Hexed

“And what’s she doing here, anyway? I don’t want her near my house.”

 

 

“Jezebel wants to help you.”

 

“Help me? Why didn’t she help me when my mom was still alive? She didn’t seem too willing to help then.”

 

“Trust me, this is unusual for her. I’ve known Jez a long time and she’s never done something out of the kindness of her heart. I’m thinking it’s guilt, but she’d never admit it.”

 

“So let her feel guilty.” I ball my hands into fists, nails digging into my palms. “I don’t want that … that tramp’s help.”

 

Bishop waves a hand for me to continue. “Go on, get it all out of your system.”

 

“She didn’t care about helping me when Mom was tied to a goddamn chair! When a tiger was ready to eat her for a snack! I don’t want her help!”

 

“Done?” he asks.

 

I let out a hard breath. “God, you’re so infuriating. Why did you come here? Just to make me feel worse?”

 

“I told you, I came here to help you test out your magic. They’ve fallen off the radar—Leo, the rest of the Priory—we don’t know where they are. They’ve got the Bible, and for whatever reason, they think you’re the only one who can break the spell on it. An attack could happen at any moment. You need to be prepared.” He grips me by the forearms. “If you don’t practice, if we don’t fight back, you’re just telling the Priory that you give up, and then your mom’s death means nothing. But if you do something, make something positive come out of this”—he raises a hand to stay my objection to the word “positive”—“you won’t just be telling the Priory that they can’t kill at will, that there are consequences to pay, you’ll be telling them you'll be prepared if they come for you, so they don’t stick a knife in your head next time.”

 

I exhale, my heart pounding hard and fast in my chest.

 

“I’m sorry.” Bishop relaxes his grip. “But it’s true. That could be you, if you don’t do something.”

 

I can feel it coming. I try to push the memory to a corner of my mind, but it’s too strong to be brushed aside.

 

Mom is slumped against the ropes that hold her taut to the chair. Thick crimson blood drips from the hilt of the knife buried in her head, down onto the frayed ropes and over her blue-veined skin.

 

Something like a scream crossed with a whimper slips out of me. Bishop pulls me against his chest and shushes me, pressing down my curls with his big hand as I cry into his shirt.
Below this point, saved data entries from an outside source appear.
-- ==== Sys2Proof/Laws/PerInstr.lean ====
section
/-! SUPPORT. One lemma per constructor of `Instr` about the instruction as syntax: its description is the row of the
table that its constructor names, and an instruction has at most one description. -/
namespace Sys2Proof.Laws.Row
open Sys2Proof

/-- The description of an instruction is a row of the table, and that row's constructor on the same fields gives the
instruction back. -/
def Statement (i : Instr) : Prop := ∀ p, i.parts = some p → p.1.ctor p.2 = i ∧ p.1 ∈ descs

theorem mem0 (n : Nat) {d : Desc} (h : descs0[n]? = some d) : d ∈ descs :=
  List.mem_append_left _ (List.mem_append_left _ (List.mem_append_left _ (List.mem_append_left _ (List.mem_append_left _ (List.mem_append_left _ (List.mem_of_getElem? h))))))

theorem mem1 (n : Nat) {d : Desc} (h : descs1[n]? = some d) : d ∈ descs :=
  List.mem_append_left _ (List.mem_append_left _ (List.mem_append_left _ (List.mem_append_left _ (List.mem_append_left _ (List.mem_append_right _ (List.mem_of_getElem? h))))))

theorem mem2 (n : Nat) {d : Desc} (h : descs2[n]? = some d) : d ∈ descs :=
  List.mem_append_left _ (List.mem_append_left _ (List.mem_append_left _ (List.mem_append_left _ (List.mem_append_right _ (List.mem_of_getElem? h)))))

theorem mem3 (n : Nat) {d : Desc} (h : descs3[n]? = some d) : d ∈ descs :=
  List.mem_append_left _ (List.mem_append_left _ (List.mem_append_left _ (List.mem_append_right _ (List.mem_of_getElem? h))))

theorem mem4 (n : Nat) {d : Desc} (h : descs4[n]? = some d) : d ∈ descs :=
  List.mem_append_left _ (List.mem_append_left _ (List.mem_append_right _ (List.mem_of_getElem? h)))

theorem mem5 (n : Nat) {d : Desc} (h : descs5[n]? = some d) : d ∈ descs :=
  List.mem_append_left _ (List.mem_append_right _ (List.mem_of_getElem? h))

theorem mem6 (n : Nat) {d : Desc} (h : descs6[n]? = some d) : d ∈ descs :=
  List.mem_append_right _ (List.mem_of_getElem? h)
He feels warm against my cheek and smells like laundry left out to dry in the sun. I stay there against him, breathing in his scent, until I catch my breath again. When I’ve quieted, he pushes back to look at me.

 

“Look, I have a deal. I can’t give you your mom, but there is something I can do.”

 

“What? What is it?”

 

“It’s unhealthy, and I really think you need to start moving on, and I’d never suggest this if you’d given me any other choice—”

 

“Say it, Bishop.”

 

He sighs. “You give me a day to practice magic, and I can let you hear her voice again. And not just on voice mail.”

 

A spark starts low in my stomach. “How?”

 

“Through a complicated scientific theory proposed by Stephen Hawking, called the—”

 

“Bishop,” I warn.

 

“Magic, obviously. How else?”

 

I tilt my head to the side, challenging him to crack another joke.

 

“It doesn’t always work,” he continues. “And even if it does, she won’t speak to you directly, just on playback. Like with the voice-mail message, except with real conversations she had.”

 

Except it won’t be the same one line, over and over. The spark in my stomach shoots up into my chest like a firework.

 

“But I have to warn you: you may hear things you don’t like. People say things when no one else is around, things they don’t want others to hear. Maybe it’s best to leave the memory of your mother alone—”

 

“I’ll do it.”

 

“Are you sure? Because—”

 

“I said I’ll do it.”

 

Bishop nods once. “Okay, but remember the other half of the deal. I do this for you, you give me one day—one full day—of magic.”

 

I pretend to mull it over a minute before saying, “It’s a deal.”

 

He doesn’t have to know I was already going to agree.

 

 

 

 

 

24

 

 

 

 

 

Finding a parking spot on Melrose is a nightmare on a good day. It’s about a bazillion times worse when a huge chunk of the street just past the shop is closed off for filming of the latest A-list, crash-bang blockbuster.

 

Hordes of paparazzi and squealing, fainting fans hoping for a glimpse of a muscled-up celebrity clog the sidewalk and the cordoned-off area surrounding a prop ambulance. I’m not sure whether I want to hate them all, or envy them for having nothing more important to do than watch some guy doing his job. And I don’t care that it’s hypocritical, and that weeks ago I’d have been right there with them, elbowing my way to the front of the crowd.